Input for this task:
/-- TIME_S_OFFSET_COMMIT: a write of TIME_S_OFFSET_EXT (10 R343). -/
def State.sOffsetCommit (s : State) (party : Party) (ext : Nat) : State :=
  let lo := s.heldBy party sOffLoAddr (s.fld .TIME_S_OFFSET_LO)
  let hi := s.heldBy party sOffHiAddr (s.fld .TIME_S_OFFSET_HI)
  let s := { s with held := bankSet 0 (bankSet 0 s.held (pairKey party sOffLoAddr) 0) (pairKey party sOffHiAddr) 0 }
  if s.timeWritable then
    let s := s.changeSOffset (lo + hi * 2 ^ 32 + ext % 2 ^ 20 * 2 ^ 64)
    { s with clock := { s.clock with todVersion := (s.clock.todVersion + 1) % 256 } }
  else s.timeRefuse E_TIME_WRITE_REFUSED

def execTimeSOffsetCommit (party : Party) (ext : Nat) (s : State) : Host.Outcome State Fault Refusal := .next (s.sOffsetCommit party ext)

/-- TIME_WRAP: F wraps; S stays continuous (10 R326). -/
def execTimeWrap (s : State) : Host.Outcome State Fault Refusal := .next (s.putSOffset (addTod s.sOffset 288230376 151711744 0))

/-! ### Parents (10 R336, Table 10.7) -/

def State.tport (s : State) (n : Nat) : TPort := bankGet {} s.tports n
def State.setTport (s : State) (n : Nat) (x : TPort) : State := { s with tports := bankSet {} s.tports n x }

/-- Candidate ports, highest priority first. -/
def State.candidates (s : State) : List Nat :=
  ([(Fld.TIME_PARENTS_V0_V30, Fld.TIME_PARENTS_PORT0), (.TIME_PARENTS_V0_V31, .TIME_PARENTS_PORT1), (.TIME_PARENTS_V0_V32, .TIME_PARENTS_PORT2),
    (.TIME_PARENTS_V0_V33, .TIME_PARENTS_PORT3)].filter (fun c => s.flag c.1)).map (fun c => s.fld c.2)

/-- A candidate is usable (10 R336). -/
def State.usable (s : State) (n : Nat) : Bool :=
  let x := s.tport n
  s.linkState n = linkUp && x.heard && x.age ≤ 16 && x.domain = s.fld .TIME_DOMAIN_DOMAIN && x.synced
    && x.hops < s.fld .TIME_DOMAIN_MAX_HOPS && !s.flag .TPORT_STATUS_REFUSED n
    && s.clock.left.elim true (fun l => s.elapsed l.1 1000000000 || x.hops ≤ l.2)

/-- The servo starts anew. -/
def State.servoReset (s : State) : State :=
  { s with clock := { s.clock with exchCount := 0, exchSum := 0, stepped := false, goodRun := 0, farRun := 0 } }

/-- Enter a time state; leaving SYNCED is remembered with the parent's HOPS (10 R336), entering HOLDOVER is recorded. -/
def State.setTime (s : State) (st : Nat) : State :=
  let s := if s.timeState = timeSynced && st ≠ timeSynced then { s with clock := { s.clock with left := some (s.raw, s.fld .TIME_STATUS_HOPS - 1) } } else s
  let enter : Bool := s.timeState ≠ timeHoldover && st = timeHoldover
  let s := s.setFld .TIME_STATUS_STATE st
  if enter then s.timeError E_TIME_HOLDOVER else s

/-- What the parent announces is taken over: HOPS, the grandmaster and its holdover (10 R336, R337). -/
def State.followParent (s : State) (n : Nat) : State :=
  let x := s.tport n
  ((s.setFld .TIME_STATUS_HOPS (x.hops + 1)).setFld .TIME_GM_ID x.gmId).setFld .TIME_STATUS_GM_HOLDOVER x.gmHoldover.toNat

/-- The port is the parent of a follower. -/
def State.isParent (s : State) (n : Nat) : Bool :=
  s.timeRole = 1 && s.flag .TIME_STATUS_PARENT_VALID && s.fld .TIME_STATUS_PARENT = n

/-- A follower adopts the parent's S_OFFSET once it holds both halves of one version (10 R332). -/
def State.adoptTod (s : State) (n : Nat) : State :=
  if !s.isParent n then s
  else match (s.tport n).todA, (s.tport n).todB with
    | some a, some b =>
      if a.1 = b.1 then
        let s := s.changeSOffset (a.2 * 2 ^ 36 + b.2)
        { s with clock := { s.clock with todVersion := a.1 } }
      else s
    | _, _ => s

...

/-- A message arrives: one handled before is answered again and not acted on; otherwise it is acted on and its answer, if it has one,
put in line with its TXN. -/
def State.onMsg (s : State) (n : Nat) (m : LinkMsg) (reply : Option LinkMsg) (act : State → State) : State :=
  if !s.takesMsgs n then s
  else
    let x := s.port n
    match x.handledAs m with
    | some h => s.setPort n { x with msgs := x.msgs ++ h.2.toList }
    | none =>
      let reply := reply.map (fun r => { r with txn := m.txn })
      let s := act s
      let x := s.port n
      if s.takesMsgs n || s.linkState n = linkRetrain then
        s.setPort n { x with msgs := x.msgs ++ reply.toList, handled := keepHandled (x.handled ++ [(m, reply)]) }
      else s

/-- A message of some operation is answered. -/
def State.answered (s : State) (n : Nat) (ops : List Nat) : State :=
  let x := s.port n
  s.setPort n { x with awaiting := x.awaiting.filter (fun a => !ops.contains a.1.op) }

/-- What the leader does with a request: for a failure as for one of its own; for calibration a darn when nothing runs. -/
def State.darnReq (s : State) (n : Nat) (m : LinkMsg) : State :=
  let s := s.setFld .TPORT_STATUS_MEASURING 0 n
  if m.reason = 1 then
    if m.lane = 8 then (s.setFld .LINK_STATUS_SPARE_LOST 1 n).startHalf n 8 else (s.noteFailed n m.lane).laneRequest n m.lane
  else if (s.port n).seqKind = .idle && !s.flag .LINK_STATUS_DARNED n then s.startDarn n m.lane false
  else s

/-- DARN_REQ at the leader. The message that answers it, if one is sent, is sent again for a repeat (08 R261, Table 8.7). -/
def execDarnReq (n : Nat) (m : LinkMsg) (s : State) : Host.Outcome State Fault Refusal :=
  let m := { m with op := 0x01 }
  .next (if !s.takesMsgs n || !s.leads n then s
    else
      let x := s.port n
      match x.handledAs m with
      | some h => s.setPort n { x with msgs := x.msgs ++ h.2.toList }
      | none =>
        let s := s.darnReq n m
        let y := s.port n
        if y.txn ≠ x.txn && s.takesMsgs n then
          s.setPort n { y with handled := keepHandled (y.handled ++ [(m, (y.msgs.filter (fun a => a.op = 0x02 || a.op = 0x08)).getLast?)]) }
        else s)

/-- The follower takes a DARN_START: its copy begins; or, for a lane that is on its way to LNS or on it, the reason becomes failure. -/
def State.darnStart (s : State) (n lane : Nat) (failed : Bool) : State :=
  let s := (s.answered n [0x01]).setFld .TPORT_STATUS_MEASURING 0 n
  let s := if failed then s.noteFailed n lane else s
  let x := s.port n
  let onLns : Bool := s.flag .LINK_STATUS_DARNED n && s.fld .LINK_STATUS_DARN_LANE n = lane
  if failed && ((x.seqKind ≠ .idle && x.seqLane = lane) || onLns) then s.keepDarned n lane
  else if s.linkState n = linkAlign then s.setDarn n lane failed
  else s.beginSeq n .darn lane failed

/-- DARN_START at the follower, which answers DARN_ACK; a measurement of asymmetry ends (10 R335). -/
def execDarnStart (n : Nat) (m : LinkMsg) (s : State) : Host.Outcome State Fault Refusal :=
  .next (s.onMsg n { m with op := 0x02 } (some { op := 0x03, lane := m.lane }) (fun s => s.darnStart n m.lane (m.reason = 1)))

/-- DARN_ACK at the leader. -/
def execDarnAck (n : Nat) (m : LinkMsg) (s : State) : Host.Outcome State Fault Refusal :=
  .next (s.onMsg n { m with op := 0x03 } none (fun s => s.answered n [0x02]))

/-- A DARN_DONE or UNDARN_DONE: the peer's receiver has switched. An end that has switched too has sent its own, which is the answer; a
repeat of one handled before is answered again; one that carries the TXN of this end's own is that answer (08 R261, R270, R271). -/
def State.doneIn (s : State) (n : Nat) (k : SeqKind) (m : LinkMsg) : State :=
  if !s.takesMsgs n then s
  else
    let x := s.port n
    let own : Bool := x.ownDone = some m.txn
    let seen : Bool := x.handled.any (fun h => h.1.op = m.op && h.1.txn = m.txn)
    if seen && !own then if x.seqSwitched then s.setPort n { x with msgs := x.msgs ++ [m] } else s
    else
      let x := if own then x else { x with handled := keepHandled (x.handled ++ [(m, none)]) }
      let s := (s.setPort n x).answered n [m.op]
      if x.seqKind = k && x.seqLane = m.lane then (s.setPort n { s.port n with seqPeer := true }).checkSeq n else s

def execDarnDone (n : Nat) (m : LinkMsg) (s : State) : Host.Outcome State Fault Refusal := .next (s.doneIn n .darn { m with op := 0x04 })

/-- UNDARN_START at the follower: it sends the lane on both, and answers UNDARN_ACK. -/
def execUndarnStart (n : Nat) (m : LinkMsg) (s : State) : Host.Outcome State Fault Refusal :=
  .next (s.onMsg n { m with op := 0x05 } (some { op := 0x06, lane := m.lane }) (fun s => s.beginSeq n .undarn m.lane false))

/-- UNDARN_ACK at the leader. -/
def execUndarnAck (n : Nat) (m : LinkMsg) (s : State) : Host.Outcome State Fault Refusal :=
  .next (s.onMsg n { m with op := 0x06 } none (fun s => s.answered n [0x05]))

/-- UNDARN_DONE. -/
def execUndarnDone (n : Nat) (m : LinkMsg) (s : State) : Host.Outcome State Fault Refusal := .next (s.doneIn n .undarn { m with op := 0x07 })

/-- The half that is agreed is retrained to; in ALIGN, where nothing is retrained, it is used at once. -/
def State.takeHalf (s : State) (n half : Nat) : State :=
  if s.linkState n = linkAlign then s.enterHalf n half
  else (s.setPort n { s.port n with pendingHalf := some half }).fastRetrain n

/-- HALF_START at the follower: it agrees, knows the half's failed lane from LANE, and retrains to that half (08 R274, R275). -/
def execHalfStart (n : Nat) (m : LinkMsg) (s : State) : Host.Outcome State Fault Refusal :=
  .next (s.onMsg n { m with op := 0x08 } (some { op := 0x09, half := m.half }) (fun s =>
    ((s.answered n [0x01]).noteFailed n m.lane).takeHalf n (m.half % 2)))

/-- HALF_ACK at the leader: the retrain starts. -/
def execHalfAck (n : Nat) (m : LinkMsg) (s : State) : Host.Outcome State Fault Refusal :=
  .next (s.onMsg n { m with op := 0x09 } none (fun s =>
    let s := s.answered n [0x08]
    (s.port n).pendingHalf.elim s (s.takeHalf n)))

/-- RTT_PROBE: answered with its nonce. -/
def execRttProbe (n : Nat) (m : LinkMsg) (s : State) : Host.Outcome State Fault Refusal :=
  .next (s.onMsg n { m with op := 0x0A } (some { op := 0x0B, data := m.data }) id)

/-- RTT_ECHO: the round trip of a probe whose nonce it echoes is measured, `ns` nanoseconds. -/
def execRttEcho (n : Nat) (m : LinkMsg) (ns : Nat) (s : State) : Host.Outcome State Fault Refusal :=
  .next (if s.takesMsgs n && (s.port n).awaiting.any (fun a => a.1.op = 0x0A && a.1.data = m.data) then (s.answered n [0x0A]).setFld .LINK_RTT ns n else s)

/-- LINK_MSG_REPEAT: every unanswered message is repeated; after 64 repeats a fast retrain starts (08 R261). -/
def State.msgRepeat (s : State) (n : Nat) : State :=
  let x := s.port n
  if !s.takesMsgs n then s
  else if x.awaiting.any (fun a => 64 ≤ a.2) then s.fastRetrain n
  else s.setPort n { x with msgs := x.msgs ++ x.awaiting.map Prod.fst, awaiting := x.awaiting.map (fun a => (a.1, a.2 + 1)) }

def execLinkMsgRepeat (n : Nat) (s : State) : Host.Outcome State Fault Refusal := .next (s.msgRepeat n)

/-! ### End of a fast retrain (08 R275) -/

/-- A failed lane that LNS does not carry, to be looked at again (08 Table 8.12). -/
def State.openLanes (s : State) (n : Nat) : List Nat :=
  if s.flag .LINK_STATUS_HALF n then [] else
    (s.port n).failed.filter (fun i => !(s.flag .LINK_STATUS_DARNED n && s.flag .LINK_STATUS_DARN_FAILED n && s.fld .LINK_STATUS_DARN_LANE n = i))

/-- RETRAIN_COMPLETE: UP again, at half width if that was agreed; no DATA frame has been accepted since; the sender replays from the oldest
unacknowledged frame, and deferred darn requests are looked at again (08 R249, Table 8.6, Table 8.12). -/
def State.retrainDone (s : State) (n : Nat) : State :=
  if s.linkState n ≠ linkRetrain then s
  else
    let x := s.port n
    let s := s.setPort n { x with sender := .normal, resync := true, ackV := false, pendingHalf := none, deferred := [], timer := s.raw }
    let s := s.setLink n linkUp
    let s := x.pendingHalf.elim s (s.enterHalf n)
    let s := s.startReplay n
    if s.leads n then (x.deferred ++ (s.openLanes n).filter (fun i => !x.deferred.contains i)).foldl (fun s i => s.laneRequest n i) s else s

---

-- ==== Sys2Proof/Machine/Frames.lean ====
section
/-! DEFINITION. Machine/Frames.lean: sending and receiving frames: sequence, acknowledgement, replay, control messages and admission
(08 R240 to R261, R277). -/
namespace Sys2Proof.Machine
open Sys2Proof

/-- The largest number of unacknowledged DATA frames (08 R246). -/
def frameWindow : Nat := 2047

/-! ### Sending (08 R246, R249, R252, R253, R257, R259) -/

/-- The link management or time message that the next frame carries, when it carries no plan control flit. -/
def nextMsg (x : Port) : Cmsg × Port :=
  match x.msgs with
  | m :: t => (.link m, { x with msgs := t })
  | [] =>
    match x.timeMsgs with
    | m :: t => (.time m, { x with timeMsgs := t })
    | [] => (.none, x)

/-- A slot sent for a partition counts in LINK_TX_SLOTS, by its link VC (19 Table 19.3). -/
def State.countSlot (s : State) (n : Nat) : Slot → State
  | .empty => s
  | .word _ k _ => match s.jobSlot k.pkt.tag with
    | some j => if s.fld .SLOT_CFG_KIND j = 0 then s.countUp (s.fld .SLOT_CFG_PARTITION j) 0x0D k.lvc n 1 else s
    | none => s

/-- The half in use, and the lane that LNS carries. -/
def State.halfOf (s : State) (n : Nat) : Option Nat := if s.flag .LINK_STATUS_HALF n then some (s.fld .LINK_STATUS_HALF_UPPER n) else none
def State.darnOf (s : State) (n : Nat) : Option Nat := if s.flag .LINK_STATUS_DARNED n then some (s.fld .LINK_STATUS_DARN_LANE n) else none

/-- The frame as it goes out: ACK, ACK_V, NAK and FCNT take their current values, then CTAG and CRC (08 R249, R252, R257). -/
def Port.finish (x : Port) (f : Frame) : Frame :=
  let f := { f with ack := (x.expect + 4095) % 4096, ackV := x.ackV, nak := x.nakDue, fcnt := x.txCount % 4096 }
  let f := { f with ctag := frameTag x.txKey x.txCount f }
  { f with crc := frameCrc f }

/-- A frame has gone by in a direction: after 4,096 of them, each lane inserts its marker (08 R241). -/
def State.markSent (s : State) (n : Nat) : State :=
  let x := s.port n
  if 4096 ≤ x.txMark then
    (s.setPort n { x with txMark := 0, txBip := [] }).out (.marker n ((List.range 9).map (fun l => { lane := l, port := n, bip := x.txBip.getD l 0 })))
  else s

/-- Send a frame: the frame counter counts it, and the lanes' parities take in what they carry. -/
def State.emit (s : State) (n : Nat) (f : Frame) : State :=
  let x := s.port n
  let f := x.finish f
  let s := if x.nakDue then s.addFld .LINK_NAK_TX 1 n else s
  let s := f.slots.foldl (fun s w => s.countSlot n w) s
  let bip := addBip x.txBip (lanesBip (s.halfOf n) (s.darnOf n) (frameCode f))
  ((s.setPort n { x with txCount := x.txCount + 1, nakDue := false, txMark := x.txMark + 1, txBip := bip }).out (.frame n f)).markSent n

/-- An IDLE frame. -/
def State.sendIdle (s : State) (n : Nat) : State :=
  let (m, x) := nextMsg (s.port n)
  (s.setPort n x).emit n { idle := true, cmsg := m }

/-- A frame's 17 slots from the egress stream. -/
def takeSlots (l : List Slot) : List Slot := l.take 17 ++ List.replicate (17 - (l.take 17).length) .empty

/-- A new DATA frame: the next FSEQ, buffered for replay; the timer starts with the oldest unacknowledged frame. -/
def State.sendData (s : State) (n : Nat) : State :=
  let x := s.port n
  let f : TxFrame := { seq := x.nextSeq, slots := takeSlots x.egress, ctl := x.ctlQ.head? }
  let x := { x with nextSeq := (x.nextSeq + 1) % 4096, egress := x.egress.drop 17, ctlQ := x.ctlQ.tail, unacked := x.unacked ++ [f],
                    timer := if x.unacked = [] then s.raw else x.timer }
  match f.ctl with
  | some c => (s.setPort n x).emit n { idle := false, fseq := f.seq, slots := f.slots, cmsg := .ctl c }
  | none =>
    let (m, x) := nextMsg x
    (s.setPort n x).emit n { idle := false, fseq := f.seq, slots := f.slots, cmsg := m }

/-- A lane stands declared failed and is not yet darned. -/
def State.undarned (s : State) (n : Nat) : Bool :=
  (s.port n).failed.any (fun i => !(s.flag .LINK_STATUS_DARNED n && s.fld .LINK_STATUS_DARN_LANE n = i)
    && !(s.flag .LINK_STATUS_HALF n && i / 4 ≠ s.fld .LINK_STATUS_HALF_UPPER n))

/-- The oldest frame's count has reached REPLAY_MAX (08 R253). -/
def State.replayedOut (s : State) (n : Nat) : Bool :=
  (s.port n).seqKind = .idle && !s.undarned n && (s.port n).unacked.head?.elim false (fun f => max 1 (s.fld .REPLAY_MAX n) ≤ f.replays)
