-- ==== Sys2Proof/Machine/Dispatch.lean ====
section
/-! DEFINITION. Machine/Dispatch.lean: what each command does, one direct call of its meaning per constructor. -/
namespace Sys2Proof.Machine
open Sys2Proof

Exercise directions: From the listing, count how many lines contain the string "ackV", and answer with the number by itself.

Solution to this problem: 2